→ PROBLEM
Retype only the lines at the head of the records, first through the one with "a callback. -/", exactly as written.

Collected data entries
....................
-- ==== Sys2Proof/Tests/Slice0.lean ====
section
/-! SUPPORT. The model's own tests: ill-formed terms, words written out from the spec's encoding, single steps against
the vectors of spec/95_test_vectors.md (their names stand in the comments), and for each statement with hypotheses a
concrete state that meets them. -/

namespace Sys2Proof.Tests

open Sys2Proof Sys2Proof.Machine

-- one theorem at a time: many kernel evaluations at once can exceed the thread memory a check allows
set_option Elab.async false

/-! ### Helpers -/

/-- Ports that keep their duties at a time, with a callback. -/
def portsAt (clock : Nat) (cb : CbRun) : PollEnv :=
  { clock := clock, avail := none, cb := cb, txCompletes := true }

/-- A callback that makes some calls and returns `OK`. -/
def doing (acts : List CbAct) : CbRun := { acts := acts, ends := .returns .ok }

/-- The common settings of 95_test_vectors.md, with a frame that the baseline has and the next poll takes. -/
def engine (frame : List Byte) (cb : CbRun) : State :=
  { State.reset with
    configured := true
    cfgUnit := 1
    cfgThresh := 4010
    cfgCb := true
    obsCount := frame.length
    phase := .accumulating
    rxQueue := frame
    host := [.poll (portsAt 4010 cb)] }

/-- The same engine inside the poll, when the request is run. -/
def atRequest (frame : List Byte) (cb : CbRun) : State :=
  requestTaken (portsAt 4010 cb) [] frame.length (engine frame cb)

def isNext : Outcome → Bool
  | .next _ => true
  | .fault _ => false
  | .refused _ => false

/-- The state an outcome goes on with. -/
def after : Outcome → State
  | .next t => t
  | .fault _ => State.reset
  | .refused _ => State.reset

theorem next_after {o : Outcome} (h : isNext o = true) : o = .next (after o) := by
  cases o with
  | next t => rfl
  | fault r => cases h
  | refused r => cases h

def refusal : Outcome → Option Refusal
  | .next _ => none
  | .fault _ => none
  | .refused r => some r

def hang : Outcome → Option Fault
  | .next _ => none
  | .fault f => some f
  | .refused _ => none

/-- What a step puts on the wire; `none` if it stops. -/
def wire (o : Outcome) : Option (List (List Byte)) := if isNext o then some (sent (after o).trace) else none

/-- The callback's calls a step shows. -/
def calls (o : Outcome) : List PortEvent := (after o).trace.filter isCallEvent

def params16 : Params :=
  { wt := 16, rxCap := 256, txCap := 256, tcap := 512, fcRaw := 0x41, crc := .modbusSwapped, legal := by decide }

/-! ### Well-formedness: each check refuses an ill-formed term -/

theorem test_fits_refuses : (Instr.readCoils 1 0 1 (List.replicate 249 0)).wf Params.default = false := by decide +kernel
theorem test_fits_admits : (Instr.readCoils 1 0 1 (List.replicate 248 0)).wf Params.default = true := by decide +kernel
theorem test_codeOk_refuses_standard : (Instr.illegalFunction 1 0x03 0 0 0 []).wf Params.default = false := by
  decide +kernel
theorem test_codeOk_refuses_raw : (Instr.illegalFunction 1 0x41 0 0 0 []).wf Params.default = false := by decide +kernel

/-! ### Decoding: words written out from R71 to R75 -/

/-- V-RC-4: fc 01, reg 0x0013, qty 10. -/
theorem test_decode_readCoils : decode Params.default [0x01, 0x01, 0x00, 0x13, 0x00, 0x0A, 0x4D, 0xC8] =
    .ok (.readCoils 0x01 0x0013 0x000A []) := by decide +kernel
/-- V-RDI-1: fc 02, reg 0, qty 1. -/
theorem test_decode_readDiscreteInputs : decode Params.default [0x01, 0x02, 0x00, 0x00, 0x00, 0x01, 0xB9, 0xCA] =
    .ok (.readDiscreteInputs 0x01 0x0000 0x0001 []) := by decide +kernel
/-- V-RT-1: fc 03, reg 0, qty 3. -/
theorem test_decode_readHoldingRegisters : decode Params.default [0x01, 0x03, 0x00, 0x00, 0x00, 0x03, 0x05, 0xCB] =
    .ok (.readHoldingRegisters 0x01 0x0000 0x0003 []) := by decide +kernel
/-- V-RIR-1: fc 04, reg 8, qty 1. -/
theorem test_decode_readInputRegisters : decode Params.default [0x01, 0x04, 0x00, 0x08, 0x00, 0x01, 0xB0, 0x08] =
    .ok (.readInputRegisters 0x01 0x0008 0x0001 []) := by decide +kernel
/-- V-WSC-1: fc 05, reg 0xAC, value 0xFF00. -/
theorem test_decode_writeSingleCoil : decode Params.default [0x01, 0x05, 0x00, 0xAC, 0xFF, 0x00, 0x4C, 0x1B] =
    .ok (.writeSingleCoil 0x01 0x00AC 0xFF00 []) := by decide +kernel
/-- V-WSR-3: fc 06, reg 1, value 3, one trailing byte 0x99 (D13). -/
theorem test_decode_writeSingleRegister :
    decode Params.default [0x01, 0x06, 0x00, 0x01, 0x00, 0x03, 0x99, 0xCA, 0xC0] =
      .ok (.writeSingleRegister 0x01 0x0001 0x0003 [0x99]) := by decide +kernel
/-- V-WMC-1: fc 0F, reg 0x13, qty 10, byte count 2, data CD 01. -/
theorem test_decode_writeMultipleCoils :
    decode Params.default [0x01, 0x0F, 0x00, 0x13, 0x00, 0x0A, 0x02, 0xCD, 0x01, 0x72, 0xCB] =
      .ok (.writeMultipleCoils 0x01 0x0013 0x000A [0x02, 0xCD, 0x01]) := by decide +kernel
/-- V-WMR-1: fc 10, reg 1, qty 2, byte count 4, data 00 0A 01 02. -/
theorem test_decode_writeMultipleRegisters :
    decode Params.default [0x01, 0x10, 0x00, 0x01, 0x00, 0x02, 0x04, 0x00, 0x0A, 0x01, 0x02, 0x92, 0x30] =
      .ok (.writeMultipleRegisters 0x01 0x0001 0x0002 [0x04, 0x00, 0x0A, 0x01, 0x02]) := by decide +kernel
/-- V-RAW-1: fc `P_FC_RAW` = 41, reg 0, byte 4 is 0x77 (ignored), qty 5. -/
theorem test_decode_rawTransfer : decode Params.default [0x01, 0x41, 0x00, 0x00, 0x77, 0x05, 0xDA, 0x36] =
    .ok (.rawTransfer 0x01 0x0000 0x77 0x05 []) := by decide +kernel
/-- V-ILL-5: fc FF. -/
theorem test_decode_illegalFunction : decode Params.default [0x01, 0xFF, 0x00, 0x00, 0x00, 0x00, 0x15, 0xDE] =
    .ok (.illegalFunction 0x01 0xFF 0x0000 0x00 0x00 []) := by decide +kernel
/-- E2: seven bytes are no frame. -/
theorem test_decode_short : decode Params.default [0x01, 0x03, 0x00, 0x00, 0x00, 0x01, 0x84] = .error .short := by
  decide +kernel
/-- V-VAL-8: the unswapped checksum order is refused under the default instance, and admitted under the other (C2). -/
theorem test_decode_checksum_order :
    decode Params.default [0x01, 0x03, 0x00, 0x00, 0x00, 0x01, 0x0A, 0x84] = .error .badChecksum ∧
      checksumOk { Params.default with crc := .modbus } [0x01, 0x03, 0x00, 0x00, 0x00, 0x01, 0x0A, 0x84] = true := by
  decide +kernel
/-- V-CRC-2, V-CRC-3: the checksum of the empty list and of one byte. -/
theorem test_crc_small : crc16 .modbusSwapped [] = 0xFFFF#16 ∧ crc16 .modbusSwapped [0x01] = 0x7E80#16 := by
  decide +kernel

/-- The table's rows as the host numbers them: the function code alone, everything else 0. -/
theorem test_table_words :
    decodeTableWord 8 0x01 = some (.readCoils 0 0 0 []) ∧ decodeTableWord 8 0x02 = some (.readDiscreteInputs 0 0 0 []) ∧
    decodeTableWord 8 0x03 = some (.readHoldingRegisters 0 0 0 []) ∧
    decodeTableWord 8 0x04 = some (.readInputRegisters 0 0 0 []) ∧
    decodeTableWord 8 0x05 = some (.writeSingleCoil 0 0 0 []) ∧
    decodeTableWord 8 0x06 = some (.writeSingleRegister 0 0 0 []) ∧
    decodeTableWord 8 0x0F = some (.writeMultipleCoils 0 0 0 [0]) ∧
    decodeTableWord 8 0x10 = some (.writeMultipleRegisters 0 0 0 [0]) ∧
    decodeTableWord 8 0x41 = some (.rawTransfer 0 0 0 0 []) ∧
    decodeTableWord 8 0x00 = some (.illegalFunction 0 0 0 0 0 []) := by decide +kernel
/-- A table word placed in the machine right after reset runs in the next step: WRITE_SINGLE_REGISTER of 0 to 0 is
READY, and with no callback registered it is answered with exception 0x04 (R182). -/
theorem test_withFetchWord : (wire (step (State.reset.withFetchWord 8 0x06))).map (·.map (·.take 3)) =
    some [[0x00, 0x86, 0x04]] := by decide +kernel

/-! ### One step per instruction -/

/-- V-RC-4. -/
theorem test_readCoils : wire (step (engine [0x01, 0x01, 0x00, 0x13, 0x00, 0x0A, 0x4D, 0xC8]
    (doing ([true, false, true, true, false, false, true, true, true, false].map .writeBit)))) =
      some [[0x01, 0x01, 0x02, 0xCD, 0x01, 0x2C, 0xAC]] := by decide +kernel
/-- V-RC-6: quantity 2001. -/
theorem test_readCoils_2001 : wire (step (engine [0x01, 0x01, 0x00, 0x00, 0x07, 0xD1, 0xFE, 0x66] (doing []))) =
    some [[0x01, 0x81, 0x03, 0x00, 0x51]] := by decide +kernel
/-- V-RDI-1. -/
theorem test_readDiscreteInputs : wire (step (engine [0x01, 0x02, 0x00, 0x00, 0x00, 0x01, 0xB9, 0xCA]
    (doing [.writeBit true]))) = some [[0x01, 0x02, 0x01, 0x01, 0x60, 0x48]] := by decide +kernel
/-- V-RT-1: the length byte is 6, not the quantity; P1: `PLEN` and the builder fields in the end state. -/
theorem test_readHoldingRegisters :
    wire (step (engine [0x01, 0x03, 0x00, 0x00, 0x00, 0x03, 0x05, 0xCB]
      (doing [.writeRegister 0x000A, .writeRegister 0x0102, .writeRegister 0xBEEF]))) =
        some [[0x01, 0x03, 0x06, 0x00, 0x0A, 0x01, 0x02, 0xBE, 0xEF, 0x29, 0x64]] ∧
    (fun t : State => (t.plen, t.bkind, t.bcap, t.dofs, t.dlen, t.wofs)) (after (step
      (engine [0x01, 0x03, 0x00, 0x00, 0x00, 0x03, 0x05, 0xCB]
        (doing [.writeRegister 0x000A, .writeRegister 0x0102, .writeRegister 0xBEEF])))) =
      (7, .reg, 3, 3, 6, 3) := by decide +kernel
/-- V-BLD-1: a write past the capacity is ignored and marked. -/
theorem test_readHoldingRegisters_overflow :
    wire (step (engine [0x01, 0x03, 0x00, 0x00, 0x00, 0x01, 0x84, 0x0A]
      (doing [.writeRegister 1, .writeRegister 2]))) = some [[0x01, 0x03, 0x02, 0x00, 0x01, 0x79, 0x84]] ∧
    (after (step (engine [0x01, 0x03, 0x00, 0x00, 0x00, 0x01, 0x84, 0x0A]
      (doing [.writeRegister 1, .writeRegister 2])))).marks.builderOverflow = true := by decide +kernel
/-- V-RIR-1. -/
theorem test_readInputRegisters : wire (step (engine [0x01, 0x04, 0x00, 0x08, 0x00, 0x01, 0xB0, 0x08]
    (doing [.writeRegister 0x1234]))) = some [[0x01, 0x04, 0x02, 0x12, 0x34, 0xB4, 0x47]] := by decide +kernel
/-- V-WSC-1. -/
theorem test_writeSingleCoil :
    wire (step (engine [0x01, 0x05, 0x00, 0xAC, 0xFF, 0x00, 0x4C, 0x1B] (doing [.readCoilValue 0]))) =
      some [[0x01, 0x05, 0x00, 0xAC, 0xFF, 0x00, 0x4C, 0x1B]] ∧
    calls (step (engine [0x01, 0x05, 0x00, 0xAC, 0xFF, 0x00, 0x4C, 0x1B] (doing [.readCoilValue 0]))) =
      [.readCoilValue 0 (some true)] := by decide +kernel
/-- V-WSC-3: value 0x00FF. -/
theorem test_writeSingleCoil_bad : wire (step (engine [0x01, 0x05, 0x00, 0xAC, 0x00, 0xFF, 0x4D, 0xAB] (doing []))) =
    some [[0x01, 0x85, 0x03, 0x02, 0x91]] := by decide +kernel
/-- V-WSR-3: the trailing byte is ignored. -/
theorem test_writeSingleRegister :
    wire (step (engine [0x01, 0x06, 0x00, 0x01, 0x00, 0x03, 0x99, 0xCA, 0xC0] (doing [.readRegisterValue 0]))) =
      some [[0x01, 0x06, 0x00, 0x01, 0x00, 0x03, 0x98, 0x0B]] ∧
    calls (step (engine [0x01, 0x06, 0x00, 0x01, 0x00, 0x03, 0x99, 0xCA, 0xC0] (doing [.readRegisterValue 0]))) =
      [.readRegisterValue 0 (some 3)] := by decide +kernel
/-- V-WSR-4: with a direction line. -/
theorem test_writeSingleRegister_direction :
    ((after (step { engine [0x01, 0x06, 0x00, 0x01, 0x00, 0x03, 0x98, 0x0B] (doing []) with cfgDir := true })).trace.drop
      12) = [.dirAssert, .txSend [0x01, 0x06, 0x00, 0x01, 0x00, 0x03, 0x98, 0x0B], .dirDeassert] := by decide +kernel
/-- V-WMC-1: coil k is bit k of the data (R53); V-WMC-7: index 10 of 10 is out of range. -/
theorem test_writeMultipleCoils :
    wire (step (engine [0x01, 0x0F, 0x00, 0x13, 0x00, 0x0A, 0x02, 0xCD, 0x01, 0x72, 0xCB] (doing []))) =
      some [[0x01, 0x0F, 0x00, 0x13, 0x00, 0x0A, 0x24, 0x09]] ∧
    calls (step (engine [0x01, 0x0F, 0x00, 0x13, 0x00, 0x0A, 0x02, 0xCD, 0x01, 0x72, 0xCB]
      (doing [.readCoilValue 1, .readCoilValue 8, .readCoilValue 10]))) =
      [.readCoilValue 1 (some false), .readCoilValue 8 (some true), .readCoilValue 10 none] := by decide +kernel
/-- V-WMC-2: the byte count is 1 and 2 is called for. -/
theorem test_writeMultipleCoils_count :
    wire (step (engine [0x01, 0x0F, 0x00, 0x13, 0x00, 0x0A, 0x01, 0xCD, 0x1B, 0x03] (doing []))) =
      some [[0x01, 0x8F, 0x03, 0x04, 0x31]] := by decide +kernel
/-- V-WMR-1. -/
theorem test_writeMultipleRegisters :
    wire (step (engine [0x01, 0x10, 0x00, 0x01, 0x00, 0x02, 0x04, 0x00, 0x0A, 0x01, 0x02, 0x92, 0x30] (doing []))) =
      some [[0x01, 0x10, 0x00, 0x01, 0x00, 0x02, 0x10, 0x08]] ∧
    calls (step (engine [0x01, 0x10, 0x00, 0x01, 0x00, 0x02, 0x04, 0x00, 0x0A, 0x01, 0x02, 0x92, 0x30]
      (doing [.readRegisterValue 1]))) = [.readRegisterValue 1 (some 0x0102)] := by decide +kernel
/-- V-WMR-3: an 8-byte frame; the byte count reads 4 and the data do not fit. -/
theorem test_writeMultipleRegisters_short :
    wire (step (engine [0x01, 0x10, 0x00, 0x01, 0x00, 0x02, 0x04, 0x00, 0x0A, 0xC7, 0xC3] (doing []))) =
      some [[0x01, 0x90, 0x03, 0x0C, 0x01]] := by decide +kernel
/-- V-RAW-1: low bytes only, no length byte. -/
theorem test_rawTransfer : wire (step (engine [0x01, 0x41, 0x00, 0x00, 0x77, 0x05, 0xDA, 0x36]
    (doing ([0x100, 0x101, 0x102, 0x103, 0x104].map .writeRegister)))) =
      some [[0x01, 0x41, 0x00, 0x01, 0x02, 0x03, 0x04, 0xA5, 0xDE]] := by decide +kernel
/-- V-ILL-5: a code with bit 7 set keeps it. -/
theorem test_illegalFunction : wire (step (engine [0x01, 0xFF, 0x00, 0x00, 0x00, 0x00, 0x15, 0xDE] (doing []))) =
    some [[0x01, 0xFF, 0x01, 0xA0, 0x30]] := by decide +kernel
....................
→ SOLVED PROBLEM
-- ==== Sys2Proof/Tests/Slice0.lean ====
section
/-! SUPPORT. The model's own tests: ill-formed terms, words written out from the spec's encoding, single steps against
the vectors of spec/95_test_vectors.md (their names stand in the comments), and for each statement with hypotheses a
concrete state that meets them. -/

namespace Sys2Proof.Tests

open Sys2Proof Sys2Proof.Machine

-- one theorem at a time: many kernel evaluations at once can exceed the thread memory a check allows
set_option Elab.async false

/-! ### Helpers -/

/-- Ports that keep their duties at a time, with a callback. -/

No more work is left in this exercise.